Data entries
··········
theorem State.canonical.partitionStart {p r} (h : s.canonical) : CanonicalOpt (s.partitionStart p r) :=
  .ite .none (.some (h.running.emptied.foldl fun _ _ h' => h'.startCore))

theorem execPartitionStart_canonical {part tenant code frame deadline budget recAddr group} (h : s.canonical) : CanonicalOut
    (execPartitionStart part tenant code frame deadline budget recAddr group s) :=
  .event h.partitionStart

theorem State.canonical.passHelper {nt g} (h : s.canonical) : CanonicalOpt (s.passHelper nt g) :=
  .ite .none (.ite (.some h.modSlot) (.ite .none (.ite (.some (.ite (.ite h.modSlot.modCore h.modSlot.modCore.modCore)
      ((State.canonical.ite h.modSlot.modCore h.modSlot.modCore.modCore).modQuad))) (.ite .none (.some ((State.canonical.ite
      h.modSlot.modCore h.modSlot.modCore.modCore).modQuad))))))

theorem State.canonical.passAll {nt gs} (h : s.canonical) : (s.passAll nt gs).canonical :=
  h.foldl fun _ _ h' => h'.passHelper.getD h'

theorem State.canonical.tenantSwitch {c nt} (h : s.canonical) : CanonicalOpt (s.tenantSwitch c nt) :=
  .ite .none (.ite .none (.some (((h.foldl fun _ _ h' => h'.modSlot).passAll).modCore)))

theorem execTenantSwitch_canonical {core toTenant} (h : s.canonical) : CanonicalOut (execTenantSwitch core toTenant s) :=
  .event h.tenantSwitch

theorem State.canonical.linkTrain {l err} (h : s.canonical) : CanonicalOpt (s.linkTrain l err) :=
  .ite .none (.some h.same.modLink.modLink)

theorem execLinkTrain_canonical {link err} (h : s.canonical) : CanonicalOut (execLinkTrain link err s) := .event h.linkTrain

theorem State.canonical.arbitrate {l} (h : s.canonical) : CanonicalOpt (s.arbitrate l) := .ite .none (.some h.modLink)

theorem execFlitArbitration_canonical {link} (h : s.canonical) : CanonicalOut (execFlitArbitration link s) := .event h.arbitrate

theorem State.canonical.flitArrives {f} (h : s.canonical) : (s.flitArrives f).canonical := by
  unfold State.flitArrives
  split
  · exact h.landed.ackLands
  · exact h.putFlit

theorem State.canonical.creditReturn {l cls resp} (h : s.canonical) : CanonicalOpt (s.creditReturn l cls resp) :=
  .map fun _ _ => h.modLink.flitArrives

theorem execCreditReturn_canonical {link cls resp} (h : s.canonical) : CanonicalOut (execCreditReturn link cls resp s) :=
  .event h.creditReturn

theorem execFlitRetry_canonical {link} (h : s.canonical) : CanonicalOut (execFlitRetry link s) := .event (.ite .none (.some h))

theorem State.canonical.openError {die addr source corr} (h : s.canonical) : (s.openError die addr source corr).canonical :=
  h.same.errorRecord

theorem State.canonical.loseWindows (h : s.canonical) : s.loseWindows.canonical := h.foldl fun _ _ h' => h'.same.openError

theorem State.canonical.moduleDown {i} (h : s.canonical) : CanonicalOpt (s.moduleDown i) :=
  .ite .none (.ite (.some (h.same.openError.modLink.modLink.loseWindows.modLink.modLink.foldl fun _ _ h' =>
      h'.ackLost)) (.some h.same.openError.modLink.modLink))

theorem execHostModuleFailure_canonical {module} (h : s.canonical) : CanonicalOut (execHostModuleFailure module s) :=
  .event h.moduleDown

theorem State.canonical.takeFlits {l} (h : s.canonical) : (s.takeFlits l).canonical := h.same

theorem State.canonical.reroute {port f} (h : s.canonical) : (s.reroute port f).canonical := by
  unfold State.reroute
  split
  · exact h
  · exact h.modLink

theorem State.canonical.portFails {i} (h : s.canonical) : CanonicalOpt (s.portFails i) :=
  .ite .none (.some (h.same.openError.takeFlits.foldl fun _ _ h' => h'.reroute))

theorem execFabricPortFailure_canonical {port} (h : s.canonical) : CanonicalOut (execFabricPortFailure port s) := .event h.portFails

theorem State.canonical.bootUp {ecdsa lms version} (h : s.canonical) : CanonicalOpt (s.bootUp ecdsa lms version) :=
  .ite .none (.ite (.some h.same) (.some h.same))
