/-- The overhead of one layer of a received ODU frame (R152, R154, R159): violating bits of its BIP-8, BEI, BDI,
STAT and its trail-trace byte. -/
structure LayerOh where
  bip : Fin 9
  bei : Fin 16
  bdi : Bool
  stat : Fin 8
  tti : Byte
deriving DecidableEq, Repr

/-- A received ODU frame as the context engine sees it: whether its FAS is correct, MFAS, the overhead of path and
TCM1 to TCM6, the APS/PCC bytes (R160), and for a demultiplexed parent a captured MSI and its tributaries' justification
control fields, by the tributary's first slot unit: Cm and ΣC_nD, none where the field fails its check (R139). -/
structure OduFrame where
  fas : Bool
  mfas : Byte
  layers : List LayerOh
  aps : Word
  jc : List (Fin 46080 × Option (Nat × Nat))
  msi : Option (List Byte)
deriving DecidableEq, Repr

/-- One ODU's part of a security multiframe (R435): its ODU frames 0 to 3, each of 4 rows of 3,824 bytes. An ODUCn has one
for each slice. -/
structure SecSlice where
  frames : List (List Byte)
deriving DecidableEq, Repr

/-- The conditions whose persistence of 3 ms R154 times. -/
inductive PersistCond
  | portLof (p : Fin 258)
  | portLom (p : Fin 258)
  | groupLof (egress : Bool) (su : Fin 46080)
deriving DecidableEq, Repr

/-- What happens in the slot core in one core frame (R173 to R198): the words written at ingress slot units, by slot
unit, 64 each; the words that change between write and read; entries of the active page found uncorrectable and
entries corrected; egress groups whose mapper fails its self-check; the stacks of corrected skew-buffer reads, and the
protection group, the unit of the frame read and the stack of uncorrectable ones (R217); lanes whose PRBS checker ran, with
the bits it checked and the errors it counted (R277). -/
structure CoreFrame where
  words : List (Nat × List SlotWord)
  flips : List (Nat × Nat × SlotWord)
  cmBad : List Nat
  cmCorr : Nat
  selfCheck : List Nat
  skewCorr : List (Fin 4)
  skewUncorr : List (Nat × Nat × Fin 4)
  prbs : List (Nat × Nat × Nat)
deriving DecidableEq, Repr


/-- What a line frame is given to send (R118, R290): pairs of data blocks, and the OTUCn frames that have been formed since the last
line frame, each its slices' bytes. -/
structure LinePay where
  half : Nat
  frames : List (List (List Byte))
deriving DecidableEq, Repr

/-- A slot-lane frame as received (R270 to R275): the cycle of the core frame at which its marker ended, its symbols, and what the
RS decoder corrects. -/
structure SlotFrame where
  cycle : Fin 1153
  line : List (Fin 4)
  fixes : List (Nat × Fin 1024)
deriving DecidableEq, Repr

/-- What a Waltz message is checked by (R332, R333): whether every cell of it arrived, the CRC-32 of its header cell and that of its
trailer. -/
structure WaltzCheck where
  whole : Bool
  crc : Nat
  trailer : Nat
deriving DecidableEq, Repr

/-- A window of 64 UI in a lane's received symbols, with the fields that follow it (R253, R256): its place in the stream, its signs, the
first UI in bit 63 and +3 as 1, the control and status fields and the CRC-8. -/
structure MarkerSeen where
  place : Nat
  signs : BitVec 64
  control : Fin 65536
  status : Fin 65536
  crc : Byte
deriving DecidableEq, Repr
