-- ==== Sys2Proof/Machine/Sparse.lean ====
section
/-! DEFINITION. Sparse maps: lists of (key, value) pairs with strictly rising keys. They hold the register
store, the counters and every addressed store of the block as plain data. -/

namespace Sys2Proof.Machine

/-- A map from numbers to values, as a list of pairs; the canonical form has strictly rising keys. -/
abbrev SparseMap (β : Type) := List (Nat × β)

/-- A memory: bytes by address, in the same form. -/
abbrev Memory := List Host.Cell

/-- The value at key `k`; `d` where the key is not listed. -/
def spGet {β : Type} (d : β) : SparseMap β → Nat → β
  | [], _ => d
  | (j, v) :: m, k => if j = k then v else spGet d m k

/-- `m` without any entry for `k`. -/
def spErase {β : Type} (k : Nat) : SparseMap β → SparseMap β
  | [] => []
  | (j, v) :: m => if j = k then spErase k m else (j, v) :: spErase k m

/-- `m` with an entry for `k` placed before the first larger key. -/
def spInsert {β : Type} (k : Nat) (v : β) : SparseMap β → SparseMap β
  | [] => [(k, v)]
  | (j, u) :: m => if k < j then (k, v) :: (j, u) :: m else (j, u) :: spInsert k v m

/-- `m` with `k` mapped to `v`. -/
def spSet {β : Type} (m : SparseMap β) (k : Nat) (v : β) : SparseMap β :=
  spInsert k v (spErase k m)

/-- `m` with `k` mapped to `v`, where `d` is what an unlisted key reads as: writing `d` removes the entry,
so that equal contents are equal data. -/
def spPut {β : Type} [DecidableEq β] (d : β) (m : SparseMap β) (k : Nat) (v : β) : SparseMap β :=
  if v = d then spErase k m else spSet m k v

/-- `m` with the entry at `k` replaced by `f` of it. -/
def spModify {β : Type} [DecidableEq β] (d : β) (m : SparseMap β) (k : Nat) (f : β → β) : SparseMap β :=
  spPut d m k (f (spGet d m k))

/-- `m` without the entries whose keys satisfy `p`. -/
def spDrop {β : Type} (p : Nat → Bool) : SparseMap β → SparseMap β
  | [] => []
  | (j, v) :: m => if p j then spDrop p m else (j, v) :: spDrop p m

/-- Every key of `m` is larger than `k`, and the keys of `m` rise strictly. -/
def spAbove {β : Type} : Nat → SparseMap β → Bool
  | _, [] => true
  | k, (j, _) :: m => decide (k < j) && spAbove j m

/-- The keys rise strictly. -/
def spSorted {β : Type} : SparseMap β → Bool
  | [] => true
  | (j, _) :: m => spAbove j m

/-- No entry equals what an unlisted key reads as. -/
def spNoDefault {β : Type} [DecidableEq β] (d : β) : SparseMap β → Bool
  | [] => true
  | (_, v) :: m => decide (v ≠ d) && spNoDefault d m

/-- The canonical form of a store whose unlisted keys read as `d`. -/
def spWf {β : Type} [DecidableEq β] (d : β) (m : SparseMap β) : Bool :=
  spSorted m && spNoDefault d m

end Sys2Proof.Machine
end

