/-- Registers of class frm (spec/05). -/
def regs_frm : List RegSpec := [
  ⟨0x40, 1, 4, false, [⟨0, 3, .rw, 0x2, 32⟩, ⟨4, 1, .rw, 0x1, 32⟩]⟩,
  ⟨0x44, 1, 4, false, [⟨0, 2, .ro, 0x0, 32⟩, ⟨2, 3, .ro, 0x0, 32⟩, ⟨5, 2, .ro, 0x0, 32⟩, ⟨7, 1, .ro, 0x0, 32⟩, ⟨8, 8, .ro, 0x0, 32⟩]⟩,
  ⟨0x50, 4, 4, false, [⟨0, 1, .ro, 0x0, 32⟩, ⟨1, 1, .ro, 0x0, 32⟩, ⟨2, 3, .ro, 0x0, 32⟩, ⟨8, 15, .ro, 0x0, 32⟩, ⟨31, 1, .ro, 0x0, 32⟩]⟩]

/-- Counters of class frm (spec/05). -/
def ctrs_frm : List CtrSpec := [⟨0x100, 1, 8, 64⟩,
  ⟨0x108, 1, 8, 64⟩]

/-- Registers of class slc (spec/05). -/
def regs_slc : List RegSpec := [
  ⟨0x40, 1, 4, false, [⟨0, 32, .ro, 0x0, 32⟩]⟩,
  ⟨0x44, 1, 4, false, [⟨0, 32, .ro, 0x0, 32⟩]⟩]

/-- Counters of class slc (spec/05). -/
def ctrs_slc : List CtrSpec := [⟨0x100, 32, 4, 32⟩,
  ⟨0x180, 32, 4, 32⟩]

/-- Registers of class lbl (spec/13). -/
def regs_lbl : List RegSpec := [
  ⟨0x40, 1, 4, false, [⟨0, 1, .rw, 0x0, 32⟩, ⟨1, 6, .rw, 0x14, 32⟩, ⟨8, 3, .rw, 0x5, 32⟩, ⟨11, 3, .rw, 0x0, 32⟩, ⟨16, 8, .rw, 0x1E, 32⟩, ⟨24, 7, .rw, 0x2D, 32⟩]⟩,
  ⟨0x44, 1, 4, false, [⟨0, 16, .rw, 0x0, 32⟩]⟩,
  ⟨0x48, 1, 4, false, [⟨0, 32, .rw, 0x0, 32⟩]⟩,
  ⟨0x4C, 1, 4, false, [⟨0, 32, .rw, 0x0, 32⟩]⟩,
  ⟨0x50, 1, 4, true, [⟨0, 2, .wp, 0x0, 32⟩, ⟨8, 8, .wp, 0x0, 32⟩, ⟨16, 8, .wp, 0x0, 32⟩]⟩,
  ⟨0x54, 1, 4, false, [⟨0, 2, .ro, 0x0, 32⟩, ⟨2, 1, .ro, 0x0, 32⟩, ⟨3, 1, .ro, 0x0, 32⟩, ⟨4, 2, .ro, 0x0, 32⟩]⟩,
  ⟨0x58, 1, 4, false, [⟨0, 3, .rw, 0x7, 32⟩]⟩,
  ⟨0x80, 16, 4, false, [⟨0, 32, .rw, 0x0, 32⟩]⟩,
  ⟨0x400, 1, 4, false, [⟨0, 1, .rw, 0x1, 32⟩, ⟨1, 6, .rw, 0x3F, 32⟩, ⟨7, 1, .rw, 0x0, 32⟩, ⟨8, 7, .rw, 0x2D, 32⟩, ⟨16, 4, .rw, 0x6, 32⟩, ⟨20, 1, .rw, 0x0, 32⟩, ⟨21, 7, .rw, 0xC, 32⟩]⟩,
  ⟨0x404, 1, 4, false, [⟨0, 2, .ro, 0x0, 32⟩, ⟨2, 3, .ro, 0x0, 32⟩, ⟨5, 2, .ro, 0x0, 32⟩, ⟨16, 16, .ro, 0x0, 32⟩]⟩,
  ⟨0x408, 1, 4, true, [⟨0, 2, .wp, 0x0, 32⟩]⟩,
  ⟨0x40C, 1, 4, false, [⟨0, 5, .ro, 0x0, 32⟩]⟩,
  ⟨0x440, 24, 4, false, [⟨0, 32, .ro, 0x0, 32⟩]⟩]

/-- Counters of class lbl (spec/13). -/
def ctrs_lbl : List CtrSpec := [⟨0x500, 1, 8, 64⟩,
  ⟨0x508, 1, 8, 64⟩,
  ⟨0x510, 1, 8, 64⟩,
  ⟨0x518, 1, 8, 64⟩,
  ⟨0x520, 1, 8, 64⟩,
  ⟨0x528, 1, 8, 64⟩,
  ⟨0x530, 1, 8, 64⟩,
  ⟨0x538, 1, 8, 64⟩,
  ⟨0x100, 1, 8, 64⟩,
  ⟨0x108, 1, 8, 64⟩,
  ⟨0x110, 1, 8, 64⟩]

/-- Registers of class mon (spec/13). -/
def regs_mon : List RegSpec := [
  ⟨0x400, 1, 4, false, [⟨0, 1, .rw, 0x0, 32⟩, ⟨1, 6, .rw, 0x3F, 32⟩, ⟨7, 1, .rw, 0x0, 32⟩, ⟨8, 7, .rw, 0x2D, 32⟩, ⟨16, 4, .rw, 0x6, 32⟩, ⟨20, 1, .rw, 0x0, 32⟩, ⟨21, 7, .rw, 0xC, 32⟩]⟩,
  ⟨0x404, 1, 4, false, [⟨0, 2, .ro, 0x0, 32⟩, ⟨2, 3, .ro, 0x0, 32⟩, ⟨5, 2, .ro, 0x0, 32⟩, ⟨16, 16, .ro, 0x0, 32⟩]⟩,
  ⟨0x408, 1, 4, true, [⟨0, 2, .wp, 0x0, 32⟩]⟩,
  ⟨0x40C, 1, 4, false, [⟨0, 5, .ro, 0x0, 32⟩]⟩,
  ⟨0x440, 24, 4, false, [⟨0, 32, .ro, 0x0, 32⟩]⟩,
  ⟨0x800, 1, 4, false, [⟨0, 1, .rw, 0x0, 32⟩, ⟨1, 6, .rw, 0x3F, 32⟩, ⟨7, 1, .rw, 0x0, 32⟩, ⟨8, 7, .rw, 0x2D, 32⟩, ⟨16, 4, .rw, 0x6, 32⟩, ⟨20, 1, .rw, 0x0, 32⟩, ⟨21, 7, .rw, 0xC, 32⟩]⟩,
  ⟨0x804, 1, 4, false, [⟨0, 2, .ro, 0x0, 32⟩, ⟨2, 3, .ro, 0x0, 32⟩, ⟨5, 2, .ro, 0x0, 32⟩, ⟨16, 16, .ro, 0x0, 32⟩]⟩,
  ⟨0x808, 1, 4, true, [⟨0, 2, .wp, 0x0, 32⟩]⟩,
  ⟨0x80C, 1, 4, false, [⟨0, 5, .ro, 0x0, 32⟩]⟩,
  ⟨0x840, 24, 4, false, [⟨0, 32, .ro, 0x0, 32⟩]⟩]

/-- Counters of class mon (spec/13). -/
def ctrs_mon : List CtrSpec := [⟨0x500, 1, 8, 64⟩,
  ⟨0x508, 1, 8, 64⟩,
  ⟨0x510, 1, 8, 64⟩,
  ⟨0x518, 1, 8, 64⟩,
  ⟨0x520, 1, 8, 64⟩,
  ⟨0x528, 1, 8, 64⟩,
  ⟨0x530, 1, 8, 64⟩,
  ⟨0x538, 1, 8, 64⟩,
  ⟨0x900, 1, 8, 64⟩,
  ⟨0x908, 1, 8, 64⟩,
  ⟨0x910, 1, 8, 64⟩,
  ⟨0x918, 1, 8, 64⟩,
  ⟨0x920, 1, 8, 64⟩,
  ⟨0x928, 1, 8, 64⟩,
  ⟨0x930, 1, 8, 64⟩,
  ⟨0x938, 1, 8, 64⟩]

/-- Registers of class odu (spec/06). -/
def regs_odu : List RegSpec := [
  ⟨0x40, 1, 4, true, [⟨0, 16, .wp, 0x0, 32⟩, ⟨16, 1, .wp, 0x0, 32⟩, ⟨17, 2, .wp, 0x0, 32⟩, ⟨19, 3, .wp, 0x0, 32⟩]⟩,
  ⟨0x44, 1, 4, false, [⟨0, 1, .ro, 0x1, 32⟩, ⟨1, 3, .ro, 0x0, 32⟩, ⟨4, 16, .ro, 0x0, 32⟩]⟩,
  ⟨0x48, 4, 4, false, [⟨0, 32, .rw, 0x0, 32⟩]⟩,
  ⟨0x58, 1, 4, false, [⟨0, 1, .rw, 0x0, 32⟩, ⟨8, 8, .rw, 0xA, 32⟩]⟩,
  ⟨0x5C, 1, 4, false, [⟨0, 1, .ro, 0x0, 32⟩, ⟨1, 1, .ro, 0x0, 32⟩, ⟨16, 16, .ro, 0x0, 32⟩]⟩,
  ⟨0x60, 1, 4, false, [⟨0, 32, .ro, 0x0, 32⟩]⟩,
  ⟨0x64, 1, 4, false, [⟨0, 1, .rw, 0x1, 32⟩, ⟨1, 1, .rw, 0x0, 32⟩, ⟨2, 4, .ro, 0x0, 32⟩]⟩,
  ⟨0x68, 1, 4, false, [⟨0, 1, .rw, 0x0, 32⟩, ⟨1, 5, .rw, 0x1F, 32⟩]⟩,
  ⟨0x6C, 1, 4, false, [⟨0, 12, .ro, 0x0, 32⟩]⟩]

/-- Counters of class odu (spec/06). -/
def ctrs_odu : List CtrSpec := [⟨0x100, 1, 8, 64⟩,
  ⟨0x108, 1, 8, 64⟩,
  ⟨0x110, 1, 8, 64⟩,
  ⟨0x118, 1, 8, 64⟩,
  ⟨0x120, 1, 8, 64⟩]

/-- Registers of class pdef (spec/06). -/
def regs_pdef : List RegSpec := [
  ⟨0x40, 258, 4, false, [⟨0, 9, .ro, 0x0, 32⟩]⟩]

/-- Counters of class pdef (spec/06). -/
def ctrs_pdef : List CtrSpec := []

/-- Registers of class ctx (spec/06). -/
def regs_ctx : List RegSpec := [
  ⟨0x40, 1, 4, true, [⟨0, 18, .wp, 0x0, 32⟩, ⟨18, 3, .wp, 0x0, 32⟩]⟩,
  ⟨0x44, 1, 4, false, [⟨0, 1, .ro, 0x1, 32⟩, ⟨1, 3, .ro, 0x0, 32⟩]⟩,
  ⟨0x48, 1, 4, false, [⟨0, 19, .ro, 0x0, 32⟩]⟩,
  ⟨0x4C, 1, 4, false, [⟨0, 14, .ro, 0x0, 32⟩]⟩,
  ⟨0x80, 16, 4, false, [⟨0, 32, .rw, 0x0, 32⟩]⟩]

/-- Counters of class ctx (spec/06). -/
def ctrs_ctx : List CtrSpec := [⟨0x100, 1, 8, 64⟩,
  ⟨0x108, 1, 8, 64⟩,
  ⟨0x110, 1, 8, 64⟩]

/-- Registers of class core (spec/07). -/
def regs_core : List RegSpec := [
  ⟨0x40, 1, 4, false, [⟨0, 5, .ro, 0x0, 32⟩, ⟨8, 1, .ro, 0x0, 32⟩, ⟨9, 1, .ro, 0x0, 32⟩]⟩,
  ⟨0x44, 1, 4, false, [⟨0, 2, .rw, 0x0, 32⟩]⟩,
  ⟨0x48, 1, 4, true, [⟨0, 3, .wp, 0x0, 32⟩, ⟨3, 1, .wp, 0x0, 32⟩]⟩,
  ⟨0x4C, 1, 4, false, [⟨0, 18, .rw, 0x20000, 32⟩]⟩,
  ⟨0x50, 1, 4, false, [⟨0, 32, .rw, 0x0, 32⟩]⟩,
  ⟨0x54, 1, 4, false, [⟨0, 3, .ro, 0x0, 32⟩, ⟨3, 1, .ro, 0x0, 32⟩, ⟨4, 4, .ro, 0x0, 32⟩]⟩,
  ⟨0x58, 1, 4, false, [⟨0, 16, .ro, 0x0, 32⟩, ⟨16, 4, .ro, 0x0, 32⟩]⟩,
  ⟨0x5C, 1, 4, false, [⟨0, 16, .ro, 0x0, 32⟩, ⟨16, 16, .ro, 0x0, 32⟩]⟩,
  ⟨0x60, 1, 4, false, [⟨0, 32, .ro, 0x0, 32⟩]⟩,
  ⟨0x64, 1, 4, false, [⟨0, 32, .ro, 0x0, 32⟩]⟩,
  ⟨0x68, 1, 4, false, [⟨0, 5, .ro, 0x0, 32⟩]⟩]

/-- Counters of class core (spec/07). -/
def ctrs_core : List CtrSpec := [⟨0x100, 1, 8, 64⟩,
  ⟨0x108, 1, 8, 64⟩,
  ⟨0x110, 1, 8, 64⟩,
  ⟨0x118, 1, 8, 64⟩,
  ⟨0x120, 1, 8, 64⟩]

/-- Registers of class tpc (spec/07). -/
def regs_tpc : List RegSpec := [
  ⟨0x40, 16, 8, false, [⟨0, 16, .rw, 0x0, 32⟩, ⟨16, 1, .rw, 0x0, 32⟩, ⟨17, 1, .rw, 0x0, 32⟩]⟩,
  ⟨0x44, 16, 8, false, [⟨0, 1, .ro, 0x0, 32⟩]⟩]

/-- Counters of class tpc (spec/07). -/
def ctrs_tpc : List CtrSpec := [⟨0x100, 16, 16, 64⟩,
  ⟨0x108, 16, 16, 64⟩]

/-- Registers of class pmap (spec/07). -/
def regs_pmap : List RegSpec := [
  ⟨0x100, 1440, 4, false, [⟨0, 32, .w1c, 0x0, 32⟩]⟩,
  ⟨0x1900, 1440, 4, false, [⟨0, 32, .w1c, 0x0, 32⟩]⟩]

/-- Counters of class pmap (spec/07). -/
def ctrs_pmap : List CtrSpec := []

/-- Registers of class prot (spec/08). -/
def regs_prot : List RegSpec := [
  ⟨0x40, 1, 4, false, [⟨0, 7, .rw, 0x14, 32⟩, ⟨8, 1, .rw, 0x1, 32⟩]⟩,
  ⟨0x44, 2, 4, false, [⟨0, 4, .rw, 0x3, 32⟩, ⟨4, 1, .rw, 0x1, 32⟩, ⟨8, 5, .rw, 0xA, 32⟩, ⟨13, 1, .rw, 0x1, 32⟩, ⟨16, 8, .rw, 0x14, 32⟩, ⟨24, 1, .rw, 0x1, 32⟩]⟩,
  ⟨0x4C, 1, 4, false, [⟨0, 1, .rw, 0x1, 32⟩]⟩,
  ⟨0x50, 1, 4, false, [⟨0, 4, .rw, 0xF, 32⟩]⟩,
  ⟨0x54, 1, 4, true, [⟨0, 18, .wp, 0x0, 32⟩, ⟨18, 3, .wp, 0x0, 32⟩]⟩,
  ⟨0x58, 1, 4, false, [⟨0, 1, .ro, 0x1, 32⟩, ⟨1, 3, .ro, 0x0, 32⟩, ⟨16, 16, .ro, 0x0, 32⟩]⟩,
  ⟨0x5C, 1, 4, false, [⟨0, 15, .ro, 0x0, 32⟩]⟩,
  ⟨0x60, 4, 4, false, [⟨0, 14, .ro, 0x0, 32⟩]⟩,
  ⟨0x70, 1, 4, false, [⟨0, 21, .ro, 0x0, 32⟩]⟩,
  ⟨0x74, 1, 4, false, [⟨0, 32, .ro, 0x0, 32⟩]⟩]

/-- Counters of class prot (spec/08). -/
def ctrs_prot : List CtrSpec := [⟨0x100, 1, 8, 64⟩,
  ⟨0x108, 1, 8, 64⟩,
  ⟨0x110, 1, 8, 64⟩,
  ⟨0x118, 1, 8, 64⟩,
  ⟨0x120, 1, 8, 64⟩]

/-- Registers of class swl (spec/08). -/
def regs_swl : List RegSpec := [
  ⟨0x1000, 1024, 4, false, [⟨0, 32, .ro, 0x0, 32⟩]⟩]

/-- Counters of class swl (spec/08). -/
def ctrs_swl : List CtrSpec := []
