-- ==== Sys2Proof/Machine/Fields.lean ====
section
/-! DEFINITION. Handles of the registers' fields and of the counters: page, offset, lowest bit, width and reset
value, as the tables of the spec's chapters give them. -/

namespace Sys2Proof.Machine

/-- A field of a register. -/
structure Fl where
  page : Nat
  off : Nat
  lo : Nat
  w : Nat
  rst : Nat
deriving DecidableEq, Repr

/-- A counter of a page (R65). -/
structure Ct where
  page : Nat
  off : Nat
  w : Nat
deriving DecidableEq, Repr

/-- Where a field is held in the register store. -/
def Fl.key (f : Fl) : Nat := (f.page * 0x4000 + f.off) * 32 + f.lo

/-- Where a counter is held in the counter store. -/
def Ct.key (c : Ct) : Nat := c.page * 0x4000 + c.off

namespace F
··········
## TASK DETAILS:
Check each line of the records for the string "checked" and copy those that have it.

## SOLVED EXERCISE:
the bits it checked and the errors it counted (R277). -/
/-- What a Waltz message is checked by (R332, R333): whether every cell of it arrived, the CRC-32 of its header cell and that of its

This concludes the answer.